Es increíble lo que conseguiríamos si nos detuviéramos un minuto en el largo camino de la vida a reflexionar sobre los códigos que esconden ciertos símbolos con los que estamos acostumbrados a vivir cotidianamente. El uniforme de las nanas ha dejado en evidencia múltiples problemas que subyacen a uno de los empleos más nobles de nuestro país. Es necesario establecer algunas conclusiones con respecto a este tema antes que la conversación al respecto sea cubierta por las suaves cenizas del olvido. Antes que el Año Nuevo le gane a esta noticia es necesario levantar la voz para aclarar ciertas cosas.
La Ministra del Trabajo ha hablado de indignación, que no es posible que una ley nos venga a remecer los cimientos para que cambiemos ciertas actitudes.
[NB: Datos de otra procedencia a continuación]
-- ==== Sys2Proof/Laws/Binary64.lean ====
section
/-! SUPPORT. The small lemmas of the binary64 definitions: magnitude, sign and class of a word built by `ofMag` or
`roundUnits`, a word is in one class, the test against zero, and the words of the constants (spec 00_scope.md R15 to R18). -/

namespace Sys2Proof.Machine

/-! ### Words built from a sign and a magnitude field -/

theorem ofMag_magBits {k : Nat} (s : Bool) (h : k < 2 ^ 63) : magBits (ofMag s k) = k := by
  unfold magBits ofMag
  cases s <;> simp <;> omega

theorem ofMag_signBit {k : Nat} (s : Bool) (h : k < 2 ^ 63) : signBit (ofMag s k) = s := by
  unfold signBit ofMag
  cases s <;> simp [BitVec.getLsbD, Nat.testBit, Nat.shiftRight_eq_div_pow] <;> omega

@[simp] theorem ofMag_infMag_isInf (s : Bool) : isInf (ofMag s infMag) = true := by cases s <;> decide
@[simp] theorem ofMag_infMag_isNaN (s : Bool) : isNaN (ofMag s infMag) = false := by cases s <;> decide
@[simp] theorem ofMag_infMag_signBit (s : Bool) : signBit (ofMag s infMag) = s := by cases s <;> decide
@[simp] theorem ofMag_zero_isZero (s : Bool) : isZero (ofMag s 0) = true := by cases s <;> decide
@[simp] theorem ofMag_zero_isNaN (s : Bool) : isNaN (ofMag s 0) = false := by cases s <;> decide
@[simp] theorem ofMag_zero_signBit (s : Bool) : signBit (ofMag s 0) = s := by cases s <;> decide
@[simp] theorem canonicalNaN_isNaN : isNaN canonicalNaN = true := by decide

/-! ### Rounding -/

/-- The magnitude field of a rounded number: what the rounding gives, capped at the infinity. -/
theorem roundUnits_magBits (s : Bool) (n d : Nat) :
    magBits (roundUnits s n d) = min (quantum n d * 2 ^ 52 + roundDiv n (d * 2 ^ quantum n d)) infMag :=
  ofMag_magBits s (lt_of_le_of_lt (Nat.min_le_right _ _) (by decide))

@[simp] theorem roundUnits_isNaN (s : Bool) (n d : Nat) : isNaN (roundUnits s n d) = false := by
  simp [isNaN, roundUnits_magBits]

@[simp] theorem roundUnits_signBit (s : Bool) (n d : Nat) : signBit (roundUnits s n d) = s :=
  ofMag_signBit s (lt_of_le_of_lt (Nat.min_le_right _ _) (by decide))

@[simp] theorem roundUnits_zero (s : Bool) (d : Nat) : isZero (roundUnits s 0 d) = true := by
  simp [isZero, roundUnits_magBits, quantum, roundDiv]

/-! ### Classes -/

/-- A word is a NaN, an infinity or finite, and only a finite word is a zero. -/
theorem word_class (a : Word) :
    (isNaN a = true ∧ isInf a = false ∧ isFinite a = false ∧ isZero a = false) ∨
      (isNaN a = false ∧ isInf a = true ∧ isFinite a = false ∧ isZero a = false) ∨
      (isNaN a = false ∧ isInf a = false ∧ isFinite a = true) := by
  unfold isNaN isInf isFinite isZero infMag
  simp only [decide_eq_true_eq, decide_eq_false_iff_not, beq_eq_false_iff_ne, beq_iff_eq]
  omega

theorem units_of_isZero {a : Word} (h : isZero a = true) : units a = 0 := by
  have : magBits a = 0 := by simpa [isZero] using h
  simp [units, significand, this]

/-- A comparison with zero is the zero test (R17: both zeros alike, no NaN). -/
theorem eqF_zeroF (w : Word) : eqF w zeroF = isZero w := by
  have h0 : orderKey zeroF = 0 := by decide
  have h1 : isNaN zeroF = false := by decide
  unfold eqF
  rw [h0, h1]
  by_cases hz : isZero w = true
  · have : magBits w = 0 := by simpa [isZero] using hz
    simp [hz, orderKey, this, isNaN, infMag]
  · have : magBits w ≠ 0 := by simpa [isZero] using hz
    have : ¬ orderKey w = 0 := by
      unfold orderKey
      split <;> omega
    simp [hz, this]

/-! ### The words of the constants (R18) -/

theorem oneF_eq : oneF = 0x3FF0000000000000#64 := by decide +kernel
theorem twoF_eq : twoF = 0x4000000000000000#64 := by decide +kernel
theorem fourF_eq : fourF = 0x4010000000000000#64 := by decide +kernel
theorem sqrt2F_eq : sqrt2F = 0x3FF6A09E667F3BCD#64 := by decide +kernel

end Sys2Proof.Machine
end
Y no deja de tener razón: en uno de los países más conservadores de Latinoamérica y que se declara, inconscientemente, amante de la ley de maneras esquizofrénicamente aceptadas (vamos camino a las 25 mil) si una intención de cambio no está bajo la tutela del Imperio del Derecho, simplemente, no existe.
Como sociedad nos ha estallado esta realidad una vez más en la cara: el sistema señorial no ha muerto. Tres trabajos nos muestran las cosas tal cual son: los jornaleros, los temporeros y las nanas. Es cierto, se han realizado avances en fiscalización (aunque poca o nula), en equiparación del sueldo al salario mínimo (progreso elaborado en la anterior administración) y normalización previsional (en la realidad, existe una mayor conciencia sobre pagar las cotizaciones al día y respetar las vacaciones).
Sin embargo, no nos obnubilemos: Chile es arribista, clasista, segregador y, lo peor: cuando nos dicen las verdades en la cara las miramos con asombro y negamos de su existencia. De ese Chile que hemos heredado de los conquistadores convertidos, con la Colonia, en nobles, han quedado ciertos símbolos que se reafirmaron con la República: símbolos que subrepticiamente legitiman a una élite que se impone a la masa. La gran familia chilena ha establecido clubes con múltiples beneficios a los que sólo se puede ingresar con una renta. Y van más allá de la simple reunión o de adquirir un sitio para jugar tenis con el jefe: se ubican en sectores inaccesibles en medio del bosque, toman jugo natural en estilos arquitectónicos ultramodernos, poseen kilómetros de jardines que ya se los quisiera cualquiera.
No, no es resentimiento. Es poner en evidencia que al Club no entra cualquiera.
La gran familia chilena viste a la nana con los colores del futuro gris (“sus colores”) para, inconscientemente, diferenciarla de los que pagan la membrecía. Y no sólo eso: no le ayuda en el orden de la casa porque para eso se le paga. Para que decir si la deja entrar a la piscina: no ve que va con faldas muy cortas y genera escándalo en nuestros socios (no ve que como hace calor debe andar con traje de baño largo y las alforjas hasta los tobillos porque jamás han visto un par de piernas asoleándose; la señora se puede enojar).
En vez de quejarse tanto por la medida (y junto con ello, revisar y derogar la normativa que tanto revuelo causó), la gran familia chilena debería cambiar esta actitud enferma de enamorarse de los símbolos para diferenciarse. A todo le encuentran un resquicio: ya pasó con el uniforme escolar. Antes era uno solo; sin embargo, los centros de padres le cambiaron el color en pro de la identidad escolar. No bastaba con colocar solamente una insignia: tenía que ser la vestimenta entera. ¡No nos vayan a confundir con los del liceo municipal!
Cambiemos la actitud, tratemos mejor a la nana, paguémosle en el día que corresponde, respetémosle las vacaciones, ayudémosle a hacer las cosas de la casa. Como gobierno apuren los trámites y fiscalicen como la gente (pero de sorpresa si porque si les avisan cumplen la norma como por encanto). Como Congreso aprueben la normativa y no la guarden en el cajón que no sirve ahí.
Así se cambia Chile: no con promesas trilladas, no prometiendo ser la fotocopia del Edén europeo o norteamericano, no diciéndole a la gente que se aprobará la tremenda ley cuando en realidad la letra chica es más larga que la Carretera Panamericana. Así se cambia Chile: con verdad y respeto, con sinceridad y entendimiento, sacándose la venda de los ojos y mirando más allá del muro de dos metros cuarenta.
Porque sólo así esa humilde Virgen María que tanto dicen respetar podría entrar al Club sin ser segregada. Sólo así cuando se elimina el uniforme se cambia la actitud y no nos golpeamos con una piedra en el pecho el domingo en Misa en vano.